I want to group my data using SQL or R so that I can get top or bottom 10 Subarea_codes for each Company and Area_code. In essence: the Subarea_codes within the Area_codes where each Company has its largest or smallest result.
data.csv
Area_code Subarea_code Company Result
10 101 A 15
10 101 P 10
10 101 C 4
10 102 A 10
10 102 P 8
10 102 C 5
11 111 A 15
11 111 P 20
11 111 C 5
11 112 A 10
11 112 P 5
11 112 C 10
result.csv should be like this
Company Area_code Largest_subarea_code Result Smallest_subarea_code Result
A 10 101 15 102 10
P 10 101 10 102 8
C 10 102 5 101 4
A 11 111 15 112 10
P 11 111 20 112 5
C 11 112 10 111 5
Within each Area_code there can be hundreds of Subarea_codes but I only want the top and bottom 10 for each Company.

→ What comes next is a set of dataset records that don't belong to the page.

-- ==== Sys2Proof/Laws/State.lean ====
section
/-! SUPPORT. One lemma per field for each named update of the state, true by `rfl` (Machine/State.lean): a proof
reads a field of an updated state by `simp` and never unfolds the update. -/

namespace Sys2Proof.Machine

/-! ## `answered` -/

@[simp] theorem answered_cfg (r0 r1 : Word) (s : State) : (answered r0 r1 s).cfg = s.cfg := rfl
@[simp] theorem answered_analog (r0 r1 : Word) (s : State) : (answered r0 r1 s).analog = s.analog := rfl
@[simp] theorem answered_inp (r0 r1 : Word) (s : State) : (answered r0 r1 s).inp = s.inp := rfl
@[simp] theorem answered_ccf (r0 r1 : Word) (s : State) : (answered r0 r1 s).ccf = s.ccf := rfl
@[simp] theorem answered_hsync (r0 r1 : Word) (s : State) : (answered r0 r1 s).hsync = s.hsync := rfl
@[simp] theorem answered_vsync (r0 r1 : Word) (s : State) : (answered r0 r1 s).vsync = s.vsync := rfl
@[simp] theorem answered_rn (r0 r1 : Word) (s : State) : (answered r0 r1 s).rn = s.rn := rfl
@[simp] theorem answered_monitor (r0 r1 : Word) (s : State) : (answered r0 r1 s).monitor = s.monitor := rfl
@[simp] theorem answered_output (r0 r1 : Word) (s : State) : (answered r0 r1 s).output = s.output := rfl
@[simp] theorem answered_settings (r0 r1 : Word) (s : State) : (answered r0 r1 s).settings = s.settings := rfl
@[simp] theorem answered_iirY (r0 r1 : Word) (s : State) : (answered r0 r1 s).iirY = s.iirY := rfl
@[simp] theorem answered_iirI (r0 r1 : Word) (s : State) : (answered r0 r1 s).iirI = s.iirI := rfl
@[simp] theorem answered_iirQ (r0 r1 : Word) (s : State) : (answered r0 r1 s).iirQ = s.iirQ := rfl
@[simp] theorem answered_eqY (r0 r1 : Word) (s : State) : (answered r0 r1 s).eqY = s.eqY := rfl
@[simp] theorem answered_eqI (r0 r1 : Word) (s : State) : (answered r0 r1 s).eqI = s.eqI := rfl
@[simp] theorem answered_eqQ (r0 r1 : Word) (s : State) : (answered r0 r1 s).eqQ = s.eqQ := rfl
@[simp] theorem answered_initialized (r0 r1 : Word) (s : State) :
    (answered r0 r1 s).initialized =
      s.initialized := rfl
@[simp] theorem answered_fault (r0 r1 : Word) (s : State) : (answered r0 r1 s).fault = s.fault := rfl
@[simp] theorem answered_mem (r0 r1 : Word) (s : State) : (answered r0 r1 s).mem = s.mem := rfl
@[simp] theorem answered_readable (r0 r1 : Word) (s : State) : (answered r0 r1 s).readable = s.readable := rfl
@[simp] theorem answered_writable (r0 r1 : Word) (s : State) : (answered r0 r1 s).writable = s.writable := rfl
@[simp] theorem answered_port (r0 r1 : Word) (s : State) : (answered r0 r1 s).port = s.port := rfl
@[simp] theorem answered_response (r0 r1 : Word) (s : State) :
    (answered r0 r1 s).response =
      some { status := .ok, r0 := r0, r1 := r1 } := rfl
@[simp] theorem answered_resetInput (r0 r1 : Word) (s : State) : (answered r0 r1 s).resetInput = s.resetInput := rfl

/-! ## `faulted` -/

@[simp] theorem faulted_cfg (c : Cause) (s : State) : (faulted c s).cfg = s.cfg := rfl
@[simp] theorem faulted_analog (c : Cause) (s : State) : (faulted c s).analog = s.analog := rfl
@[simp] theorem faulted_inp (c : Cause) (s : State) : (faulted c s).inp = s.inp := rfl
@[simp] theorem faulted_ccf (c : Cause) (s : State) : (faulted c s).ccf = s.ccf := rfl
@[simp] theorem faulted_hsync (c : Cause) (s : State) : (faulted c s).hsync = s.hsync := rfl
@[simp] theorem faulted_vsync (c : Cause) (s : State) : (faulted c s).vsync = s.vsync := rfl
@[simp] theorem faulted_rn (c : Cause) (s : State) : (faulted c s).rn = s.rn := rfl
@[simp] theorem faulted_monitor (c : Cause) (s : State) : (faulted c s).monitor = s.monitor := rfl
@[simp] theorem faulted_output (c : Cause) (s : State) : (faulted c s).output = s.output := rfl
@[simp] theorem faulted_settings (c : Cause) (s : State) : (faulted c s).settings = s.settings := rfl
@[simp] theorem faulted_iirY (c : Cause) (s : State) : (faulted c s).iirY = s.iirY := rfl
@[simp] theorem faulted_iirI (c : Cause) (s : State) : (faulted c s).iirI = s.iirI := rfl
@[simp] theorem faulted_iirQ (c : Cause) (s : State) : (faulted c s).iirQ = s.iirQ := rfl
@[simp] theorem faulted_eqY (c : Cause) (s : State) : (faulted c s).eqY = s.eqY := rfl
@[simp] theorem faulted_eqI (c : Cause) (s : State) : (faulted c s).eqI = s.eqI := rfl
@[simp] theorem faulted_eqQ (c : Cause) (s : State) : (faulted c s).eqQ = s.eqQ := rfl
@[simp] theorem faulted_initialized (c : Cause) (s : State) : (faulted c s).initialized = s.initialized := rfl
@[simp] theorem faulted_fault (c : Cause) (s : State) : (faulted c s).fault = c.code := rfl
@[simp] theorem faulted_mem (c : Cause) (s : State) : (faulted c s).mem = s.mem := rfl
@[simp] theorem faulted_readable (c : Cause) (s : State) : (faulted c s).readable = s.readable := rfl
@[simp] theorem faulted_writable (c : Cause) (s : State) : (faulted c s).writable = s.writable := rfl
@[simp] theorem faulted_port (c : Cause) (s : State) : (faulted c s).port = s.port := rfl
@[simp] theorem faulted_response (c : Cause) (s : State) :
    (faulted c s).response =
      some (faultResponse c.code) := rfl
@[simp] theorem faulted_resetInput (c : Cause) (s : State) : (faulted c s).resetInput = s.resetInput := rfl

/-! ## `refuseFaulted` -/

@[simp] theorem refuseFaulted_cfg (s : State) : (refuseFaulted s).cfg = s.cfg := rfl
@[simp] theorem refuseFaulted_analog (s : State) : (refuseFaulted s).analog = s.analog := rfl
@[simp] theorem refuseFaulted_inp (s : State) : (refuseFaulted s).inp = s.inp := rfl
@[simp] theorem refuseFaulted_ccf (s : State) : (refuseFaulted s).ccf = s.ccf := rfl
@[simp] theorem refuseFaulted_hsync (s : State) : (refuseFaulted s).hsync = s.hsync := rfl
@[simp] theorem refuseFaulted_vsync (s : State) : (refuseFaulted s).vsync = s.vsync := rfl
@[simp] theorem refuseFaulted_rn (s : State) : (refuseFaulted s).rn = s.rn := rfl
@[simp] theorem refuseFaulted_monitor (s : State) : (refuseFaulted s).monitor = s.monitor := rfl
@[simp] theorem refuseFaulted_output (s : State) : (refuseFaulted s).output = s.output := rfl
@[simp] theorem refuseFaulted_settings (s : State) : (refuseFaulted s).settings = s.settings := rfl
@[simp] theorem refuseFaulted_iirY (s : State) : (refuseFaulted s).iirY = s.iirY := rfl
@[simp] theorem refuseFaulted_iirI (s : State) : (refuseFaulted s).iirI = s.iirI := rfl
@[simp] theorem refuseFaulted_iirQ (s : State) : (refuseFaulted s).iirQ = s.iirQ := rfl
@[simp] theorem refuseFaulted_eqY (s : State) : (refuseFaulted s).eqY = s.eqY := rfl
@[simp] theorem refuseFaulted_eqI (s : State) : (refuseFaulted s).eqI = s.eqI := rfl
@[simp] theorem refuseFaulted_eqQ (s : State) : (refuseFaulted s).eqQ = s.eqQ := rfl
@[simp] theorem refuseFaulted_initialized (s : State) : (refuseFaulted s).initialized = s.initialized := rfl
@[simp] theorem refuseFaulted_fault (s : State) : (refuseFaulted s).fault = s.fault := rfl
@[simp] theorem refuseFaulted_mem (s : State) : (refuseFaulted s).mem = s.mem := rfl
@[simp] theorem refuseFaulted_readable (s : State) : (refuseFaulted s).readable = s.readable := rfl
@[simp] theorem refuseFaulted_writable (s : State) : (refuseFaulted s).writable = s.writable := rfl
@[simp] theorem refuseFaulted_port (s : State) : (refuseFaulted s).port = s.port := rfl
@[simp] theorem refuseFaulted_response (s : State) : (refuseFaulted s).response = some (faultResponse s.fault) := rfl
@[simp] theorem refuseFaulted_resetInput (s : State) : (refuseFaulted s).resetInput = s.resetInput := rfl

/-! ## `consume` -/

@[simp] theorem consume_cfg (s : State) (rest : List Word) : (consume s rest).cfg = s.cfg := rfl
@[simp] theorem consume_analog (s : State) (rest : List Word) : (consume s rest).analog = s.analog := rfl
@[simp] theorem consume_inp (s : State) (rest : List Word) : (consume s rest).inp = s.inp := rfl
@[simp] theorem consume_ccf (s : State) (rest : List Word) : (consume s rest).ccf = s.ccf := rfl
@[simp] theorem consume_hsync (s : State) (rest : List Word) : (consume s rest).hsync = s.hsync := rfl
@[simp] theorem consume_vsync (s : State) (rest : List Word) : (consume s rest).vsync = s.vsync := rfl
@[simp] theorem consume_rn (s : State) (rest : List Word) : (consume s rest).rn = s.rn := rfl
@[simp] theorem consume_monitor (s : State) (rest : List Word) : (consume s rest).monitor = s.monitor := rfl
@[simp] theorem consume_output (s : State) (rest : List Word) : (consume s rest).output = s.output := rfl
@[simp] theorem consume_settings (s : State) (rest : List Word) : (consume s rest).settings = s.settings := rfl
@[simp] theorem consume_iirY (s : State) (rest : List Word) : (consume s rest).iirY = s.iirY := rfl
@[simp] theorem consume_iirI (s : State) (rest : List Word) : (consume s rest).iirI = s.iirI := rfl
@[simp] theorem consume_iirQ (s : State) (rest : List Word) : (consume s rest).iirQ = s.iirQ := rfl
@[simp] theorem consume_eqY (s : State) (rest : List Word) : (consume s rest).eqY = s.eqY := rfl
@[simp] theorem consume_eqI (s : State) (rest : List Word) : (consume s rest).eqI = s.eqI := rfl
@[simp] theorem consume_eqQ (s : State) (rest : List Word) : (consume s rest).eqQ = s.eqQ := rfl
@[simp] theorem consume_initialized (s : State) (rest : List Word) :
    (consume s rest).initialized =
      s.initialized := rfl
@[simp] theorem consume_fault (s : State) (rest : List Word) : (consume s rest).fault = s.fault := rfl
@[simp] theorem consume_mem (s : State) (rest : List Word) : (consume s rest).mem = s.mem := rfl
@[simp] theorem consume_readable (s : State) (rest : List Word) : (consume s rest).readable = s.readable := rfl
@[simp] theorem consume_writable (s : State) (rest : List Word) : (consume s rest).writable = s.writable := rfl
@[simp] theorem consume_port (s : State) (rest : List Word) : (consume s rest).port = rest := rfl
@[simp] theorem consume_response (s : State) (rest : List Word) : (consume s rest).response = s.response := rfl
@[simp] theorem consume_resetInput (s : State) (rest : List Word) : (consume s rest).resetInput = s.resetInput := rfl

Also this doesn't have to be resolved in one query, but can be divided into two queries, meaning smallest is presented in results_10_smallest and largest in result_10_largest. But I'm hoping I can accomplish this with one query for each result.
What I've tried:
SELECT Company, Area_code, Subarea_code MAX(Result)
AS Max_result
FROM data
GROUP BY Subarea_code
ORDER BY Company
;
This gives me all the Companies with the highest results within each Subarea_code. Which would mean: A, A, P, A-C for the data above.
Using sqldf package:
df <- read.table(text="Area_code Subarea_code Company Result
10 101 A 15
10 101 P 10
10 101 C 4
10 102 A 10
10 102 P 8
10 102 C 5
11 111 A 15
11 111 P 20
11 111 C 5
11 112 A 10
11 112 P 5
11 112 C 10", header=TRUE)
library(sqldf)
mymax <- sqldf("select Company,
Area_code,
max(Subarea_code) Largest_subarea_code
from df
group by Company,Area_code")
mymaxres <- sqldf("select d.Company,
d.Area_code,
m.Largest_subarea_code,
d.Result
from df d, mymax m
where d.Company=m.Company and
d.Subarea_code=m.Largest_subarea_code")
mymin <- sqldf("select Company,
Area_code,
min(Subarea_code) Smallest_subarea_code
from df
group by Company,Area_code")
myminres <- sqldf("select d.Company,
d.Area_code,
m.Smallest_subarea_code,
d.Result
from df d, mymin m
where d.Company=m.Company and
d.Subarea_code=m.Smallest_subarea_code")
result <- sqldf("select a.*, b.Smallest_subarea_code,b.Result
from mymaxres a, myminres b
where a.Company=b.Company and
a.Area_code=b.Area_code")
If you already doing it in R, why not use the much more efficient data.table instead of sqldf using SQL syntax? Assuming data is your data set, simply:
library(data.table)
setDT(data)[, list(Largest_subarea_code = Subarea_code[which.max(Result)],
Resultmax = max(Result),
Smallest_subarea_code = Subarea_code[which.min(Result)],
Resultmin = min(Result)), by = list(Company, Area_code)]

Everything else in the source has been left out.